#### [Exercise requirements]
Your answer is to be every line of the material that includes the string "generalizing".
┄┄┄┄┄┄┄┄┄┄
-- ==== Sys2Proof/Laws/Loops.lean ====
section
/-! SUPPORT. The loops over the voices, each said once: what it does to every voice, and that it does nothing else
(R163, R166, R172, R200, R201). -/

namespace Sys2Proof.Machine

open Sys2Proof.Config

theorem mem_voiceOrder (v : Fin voiceCount) : v ∈ voiceOrder := by simp [voiceOrder]

theorem voiceOrder_nodup : voiceOrder.Nodup := by simp [voiceOrder, List.nodup_finRange]

/-- Two states that differ in their voices only. -/
abbrev State.SameButVoices (s t : State) : Prop := t = { s with voices := t.voices }

theorem State.SameButVoices.refl (s : State) : s.SameButVoices s := rfl

theorem State.SameButVoices.setVoice {s t : State} (h : s.SameButVoices t) (v : Fin voiceCount) (x : Voice) :
    s.SameButVoices (t.setVoice v x) := by
  unfold State.SameButVoices at h ⊢
  rw [h]; rfl

/-! ## Key-mask commits -/

/-- A loop that changes the voices a mask selects, over any list without repeats. -/
theorem foldl_modifyVoice (mask : State → Reg32) (hmask : ∀ (t : State) v x, mask (t.setVoice v x) = mask t)
    (f : Voice → Voice) (l : List (Fin voiceCount)) (hl : l.Nodup) (s : State) :
    s.SameButVoices (l.foldl (fun t v => if selects (mask t) v then t.modifyVoice v f else t) s) ∧
      ∀ v, (l.foldl (fun t v => if selects (mask t) v then t.modifyVoice v f else t) s).voice v =
        if v ∈ l ∧ selects (mask s) v then f (s.voice v) else s.voice v := by
  induction l generalizing s with
  | nil => simp
  | cons u l ih =>
    obtain ⟨hu, hl⟩ := List.nodup_cons.1 hl
    simp only [List.foldl_cons]
    by_cases hs : selects (mask s) u = true
    · rw [if_pos hs]
      obtain ⟨h1, h2⟩ := ih hl (s.modifyVoice u f)
      have hm : mask (s.modifyVoice u f) = mask s := hmask s u _
      constructor
      · have h0 : s.SameButVoices (s.modifyVoice u f) := (State.SameButVoices.refl s).setVoice u _
        unfold State.SameButVoices at h0 h1 ⊢
        rw [h1, h0]
      · intro v
        rw [h2, hm, State.voice_modifyVoice]
        by_cases hv : v = u
        · subst hv; simp [hu, hs]
        · simp [hv]
    · rw [if_neg hs]
      obtain ⟨h1, h2⟩ := ih hl s
      refine ⟨h1, fun v => ?_⟩
      rw [h2]
      by_cases hv : v = u
      · subst hv; simp [hs]
      · simp [hv]

/-- A key-on commit changes nothing but voices. -/
theorem commitKeyOn_sameButVoices (s : State) : s.SameButVoices (commitKeyOn s) :=
  (foldl_modifyVoice (·.kon) (fun _ _ _ => rfl) Voice.keyOn voiceOrder voiceOrder_nodup s).1

/-- A key-on commit keys on exactly the selected voices (R163). -/
theorem commitKeyOn_voice (s : State) (v : Fin voiceCount) :
    (commitKeyOn s).voice v = if selects s.kon v then (s.voice v).keyOn else s.voice v := by
  have h := (foldl_modifyVoice (·.kon) (fun _ _ _ => rfl) Voice.keyOn voiceOrder voiceOrder_nodup s).2 v
  simpa [commitKeyOn, mem_voiceOrder] using h

/-- A key-off commit changes nothing but voices. -/
theorem commitKeyOff_sameButVoices (s : State) : s.SameButVoices (commitKeyOff s) :=
  (foldl_modifyVoice (·.koff) (fun _ _ _ => rfl) Voice.keyOff voiceOrder voiceOrder_nodup s).1

/-- A key-off commit keys off exactly the selected voices (R166). -/
theorem commitKeyOff_voice (s : State) (v : Fin voiceCount) :
    (commitKeyOff s).voice v = if selects s.koff v then (s.voice v).keyOff else s.voice v := by
  have h := (foldl_modifyVoice (·.koff) (fun _ _ _ => rfl) Voice.keyOff voiceOrder voiceOrder_nodup s).2 v
  simpa [commitKeyOff, mem_voiceOrder] using h

/-! ## The tick of all voices -/

/-- The tick loop over any list without repeats. -/
theorem foldl_tickOne (P : Params) (l : List (Fin voiceCount)) (hl : l.Nodup) (es : Emissions) (s : State) :
    s.SameButVoices (l.foldl (tickOne P) (es, s)).2 ∧
      ∀ v, (l.foldl (tickOne P) (es, s)).2.voice v =
          (if v ∈ l then (voiceTick P s.mem (s.voice v)).2 else s.voice v) ∧
        (l.foldl (tickOne P) (es, s)).1.get v =
          if v ∈ l then (voiceTick P s.mem (s.voice v)).1 else es.get v := by
  induction l generalizing es s with
  | nil => simp
  | cons u l ih =>
    obtain ⟨hu, hl⟩ := List.nodup_cons.1 hl
    simp only [List.foldl_cons]
    have hstep : tickOne P (es, s) u =
        (es.set u.val (voiceTick P s.mem (s.voice u)).1 u.isLt, s.setVoice u (voiceTick P s.mem (s.voice u)).2) := rfl
    rw [hstep]
    obtain ⟨h1, h2⟩ := ih hl (es.set u.val (voiceTick P s.mem (s.voice u)).1 u.isLt)
      (s.setVoice u (voiceTick P s.mem (s.voice u)).2)
    constructor
    · have h0 : s.SameButVoices (s.setVoice u (voiceTick P s.mem (s.voice u)).2) :=
        (State.SameButVoices.refl s).setVoice u _
      unfold State.SameButVoices at h0 h1 ⊢
      rw [h1, h0]
    · intro v
      obtain ⟨h3, h4⟩ := h2 v
      rw [h3, h4]
      simp only [State.setVoice_mem]
      by_cases hv : v = u
      · subst hv; simp [hu, Vector.get_eq_getElem]
      · have hne : ¬ u.val = v.val := fun h => hv (Fin.ext h.symm)
        simp [hv, Vector.get_eq_getElem, hne]

/-- Ticking changes nothing but voices. -/
theorem tickVoices_sameButVoices (P : Params) (s : State) : s.SameButVoices (tickVoices P s).2 :=
  (foldl_tickOne P voiceOrder voiceOrder_nodup _ s).1

/-- Every voice is ticked once, from the memory and the record it had before the STEP (R201). -/
theorem tickVoices_voice (P : Params) (s : State) (v : Fin voiceCount) :
    (tickVoices P s).2.voice v = (voiceTick P s.mem (s.voice v)).2 := by
  have h := ((foldl_tickOne P voiceOrder voiceOrder_nodup (Vector.replicate voiceCount Emission.silent) s).2 v).1
  simpa [tickVoices, mem_voiceOrder] using h

/-- The mixer sees the emission of every voice of the same STEP (R201). -/
theorem tickVoices_emission (P : Params) (s : State) (v : Fin voiceCount) :
    (tickVoices P s).1.get v = (voiceTick P s.mem (s.voice v)).1 := by
  have h := ((foldl_tickOne P voiceOrder voiceOrder_nodup (Vector.replicate voiceCount Emission.silent) s).2 v).2
  simpa [tickVoices, mem_voiceOrder] using h

end Sys2Proof.Machine
end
┄┄┄┄┄┄┄┄┄┄
#### [Exercise response]
  induction l generalizing s with
  induction l generalizing es s with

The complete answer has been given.